In the records that follow, locate every line with "sched" and extract it.

BEGIN

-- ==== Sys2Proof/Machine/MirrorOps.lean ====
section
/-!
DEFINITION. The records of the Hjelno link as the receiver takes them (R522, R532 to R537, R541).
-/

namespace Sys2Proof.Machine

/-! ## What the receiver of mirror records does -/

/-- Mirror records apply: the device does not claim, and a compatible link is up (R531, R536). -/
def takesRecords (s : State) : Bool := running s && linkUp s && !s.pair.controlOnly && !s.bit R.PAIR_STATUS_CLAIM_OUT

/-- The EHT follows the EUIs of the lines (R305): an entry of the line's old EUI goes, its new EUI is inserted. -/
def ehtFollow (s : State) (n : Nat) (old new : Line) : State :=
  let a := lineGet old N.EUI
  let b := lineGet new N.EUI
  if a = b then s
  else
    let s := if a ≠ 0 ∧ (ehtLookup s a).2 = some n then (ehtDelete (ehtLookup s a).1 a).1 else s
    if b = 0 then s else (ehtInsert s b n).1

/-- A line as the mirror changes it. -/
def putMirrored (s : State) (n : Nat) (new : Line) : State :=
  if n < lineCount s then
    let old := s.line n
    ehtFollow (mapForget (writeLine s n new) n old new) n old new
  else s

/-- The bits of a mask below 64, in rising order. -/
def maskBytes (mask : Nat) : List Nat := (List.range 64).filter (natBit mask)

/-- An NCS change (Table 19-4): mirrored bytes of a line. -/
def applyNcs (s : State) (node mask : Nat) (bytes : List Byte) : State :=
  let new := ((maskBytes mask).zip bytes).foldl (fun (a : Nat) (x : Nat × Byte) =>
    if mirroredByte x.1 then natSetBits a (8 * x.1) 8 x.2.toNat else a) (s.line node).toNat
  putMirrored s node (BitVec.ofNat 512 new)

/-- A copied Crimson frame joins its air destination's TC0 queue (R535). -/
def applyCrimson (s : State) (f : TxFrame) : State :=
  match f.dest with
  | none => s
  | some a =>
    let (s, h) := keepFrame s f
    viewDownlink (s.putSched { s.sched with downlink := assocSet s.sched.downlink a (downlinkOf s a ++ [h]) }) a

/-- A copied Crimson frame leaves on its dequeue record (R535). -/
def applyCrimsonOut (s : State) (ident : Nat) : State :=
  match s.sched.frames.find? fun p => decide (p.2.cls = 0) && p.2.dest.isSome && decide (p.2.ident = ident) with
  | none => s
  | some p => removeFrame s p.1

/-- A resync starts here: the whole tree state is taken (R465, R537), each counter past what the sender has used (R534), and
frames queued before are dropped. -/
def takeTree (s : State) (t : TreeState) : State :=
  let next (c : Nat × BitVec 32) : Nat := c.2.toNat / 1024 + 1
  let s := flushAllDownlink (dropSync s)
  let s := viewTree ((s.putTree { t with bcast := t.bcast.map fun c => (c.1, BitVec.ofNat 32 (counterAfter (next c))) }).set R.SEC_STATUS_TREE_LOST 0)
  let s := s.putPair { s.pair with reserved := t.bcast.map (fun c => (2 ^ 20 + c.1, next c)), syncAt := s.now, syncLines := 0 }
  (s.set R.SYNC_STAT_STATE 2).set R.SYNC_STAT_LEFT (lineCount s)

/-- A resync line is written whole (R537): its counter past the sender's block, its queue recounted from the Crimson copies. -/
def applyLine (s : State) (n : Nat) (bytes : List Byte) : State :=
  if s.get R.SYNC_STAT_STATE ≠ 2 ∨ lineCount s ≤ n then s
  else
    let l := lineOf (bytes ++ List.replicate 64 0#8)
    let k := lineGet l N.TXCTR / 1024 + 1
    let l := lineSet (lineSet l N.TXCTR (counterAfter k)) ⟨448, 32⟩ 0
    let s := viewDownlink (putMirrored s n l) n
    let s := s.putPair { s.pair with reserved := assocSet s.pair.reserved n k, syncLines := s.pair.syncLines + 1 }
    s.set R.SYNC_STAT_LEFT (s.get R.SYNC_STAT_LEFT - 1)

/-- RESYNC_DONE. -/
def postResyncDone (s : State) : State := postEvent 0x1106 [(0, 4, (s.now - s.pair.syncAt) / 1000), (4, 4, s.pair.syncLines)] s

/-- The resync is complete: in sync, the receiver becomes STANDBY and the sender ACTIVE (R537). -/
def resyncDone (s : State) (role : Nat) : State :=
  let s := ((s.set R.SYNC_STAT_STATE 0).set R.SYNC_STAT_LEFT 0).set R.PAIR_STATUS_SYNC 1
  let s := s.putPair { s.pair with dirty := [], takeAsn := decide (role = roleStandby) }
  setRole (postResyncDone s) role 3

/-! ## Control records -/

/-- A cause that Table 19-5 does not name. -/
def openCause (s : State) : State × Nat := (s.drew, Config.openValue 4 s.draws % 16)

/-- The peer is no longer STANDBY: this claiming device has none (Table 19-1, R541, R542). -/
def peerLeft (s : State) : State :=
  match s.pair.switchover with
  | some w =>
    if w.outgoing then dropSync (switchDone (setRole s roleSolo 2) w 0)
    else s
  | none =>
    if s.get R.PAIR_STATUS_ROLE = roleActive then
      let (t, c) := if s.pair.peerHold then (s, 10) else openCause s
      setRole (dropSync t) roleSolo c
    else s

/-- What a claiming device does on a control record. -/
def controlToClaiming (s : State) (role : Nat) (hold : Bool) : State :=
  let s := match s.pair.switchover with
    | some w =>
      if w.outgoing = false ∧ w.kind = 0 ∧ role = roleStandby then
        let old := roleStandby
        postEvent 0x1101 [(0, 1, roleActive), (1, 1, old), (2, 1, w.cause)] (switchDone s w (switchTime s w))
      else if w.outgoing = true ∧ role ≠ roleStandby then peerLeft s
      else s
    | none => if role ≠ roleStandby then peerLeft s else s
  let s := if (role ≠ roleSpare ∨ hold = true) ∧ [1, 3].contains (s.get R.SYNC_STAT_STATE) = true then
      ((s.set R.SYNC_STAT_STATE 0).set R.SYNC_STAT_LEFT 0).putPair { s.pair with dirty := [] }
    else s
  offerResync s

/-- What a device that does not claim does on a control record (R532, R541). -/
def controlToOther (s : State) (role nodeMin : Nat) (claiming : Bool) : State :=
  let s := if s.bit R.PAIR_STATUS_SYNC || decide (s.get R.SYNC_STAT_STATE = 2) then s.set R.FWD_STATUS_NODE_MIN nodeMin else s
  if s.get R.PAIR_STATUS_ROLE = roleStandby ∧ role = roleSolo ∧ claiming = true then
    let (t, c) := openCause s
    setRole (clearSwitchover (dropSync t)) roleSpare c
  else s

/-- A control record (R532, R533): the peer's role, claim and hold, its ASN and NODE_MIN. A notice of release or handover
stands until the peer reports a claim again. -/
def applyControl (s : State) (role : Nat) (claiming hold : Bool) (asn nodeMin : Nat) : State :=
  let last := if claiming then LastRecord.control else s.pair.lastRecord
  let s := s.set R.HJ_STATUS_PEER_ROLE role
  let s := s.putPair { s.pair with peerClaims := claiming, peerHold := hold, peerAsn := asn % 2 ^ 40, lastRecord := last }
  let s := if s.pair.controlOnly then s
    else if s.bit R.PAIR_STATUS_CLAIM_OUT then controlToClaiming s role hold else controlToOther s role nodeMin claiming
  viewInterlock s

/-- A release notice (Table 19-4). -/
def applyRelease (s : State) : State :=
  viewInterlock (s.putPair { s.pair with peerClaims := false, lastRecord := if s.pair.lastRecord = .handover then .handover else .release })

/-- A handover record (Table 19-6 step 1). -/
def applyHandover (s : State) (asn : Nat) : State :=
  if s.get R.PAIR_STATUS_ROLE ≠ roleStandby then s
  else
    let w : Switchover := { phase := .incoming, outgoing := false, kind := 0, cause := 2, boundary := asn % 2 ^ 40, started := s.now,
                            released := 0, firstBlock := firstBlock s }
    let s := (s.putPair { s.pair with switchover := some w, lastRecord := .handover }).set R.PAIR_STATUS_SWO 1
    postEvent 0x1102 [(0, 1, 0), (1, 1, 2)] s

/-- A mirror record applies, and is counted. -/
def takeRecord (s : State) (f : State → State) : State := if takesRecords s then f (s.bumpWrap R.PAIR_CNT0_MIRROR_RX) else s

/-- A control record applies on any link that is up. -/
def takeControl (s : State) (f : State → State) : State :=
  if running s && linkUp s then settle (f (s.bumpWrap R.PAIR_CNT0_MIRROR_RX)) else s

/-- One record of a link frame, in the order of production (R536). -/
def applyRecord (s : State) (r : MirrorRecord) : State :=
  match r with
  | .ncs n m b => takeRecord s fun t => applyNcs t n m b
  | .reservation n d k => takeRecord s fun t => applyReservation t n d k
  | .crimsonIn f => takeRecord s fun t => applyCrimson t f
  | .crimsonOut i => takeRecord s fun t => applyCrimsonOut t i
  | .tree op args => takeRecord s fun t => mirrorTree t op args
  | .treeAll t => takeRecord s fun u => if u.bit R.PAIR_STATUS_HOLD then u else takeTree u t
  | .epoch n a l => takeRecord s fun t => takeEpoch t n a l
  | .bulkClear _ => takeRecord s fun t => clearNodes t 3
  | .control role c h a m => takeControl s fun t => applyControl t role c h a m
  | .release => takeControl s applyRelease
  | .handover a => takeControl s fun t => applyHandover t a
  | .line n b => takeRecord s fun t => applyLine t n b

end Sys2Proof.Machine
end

END

● **Exercise response**
    viewDownlink (s.putSched { s.sched with downlink := assocSet s.sched.downlink a (downlinkOf s a ++ [h]) }) a
  match s.sched.frames.find? fun p => decide (p.2.cls = 0) && p.2.dest.isSome && decide (p.2.ident = ident) with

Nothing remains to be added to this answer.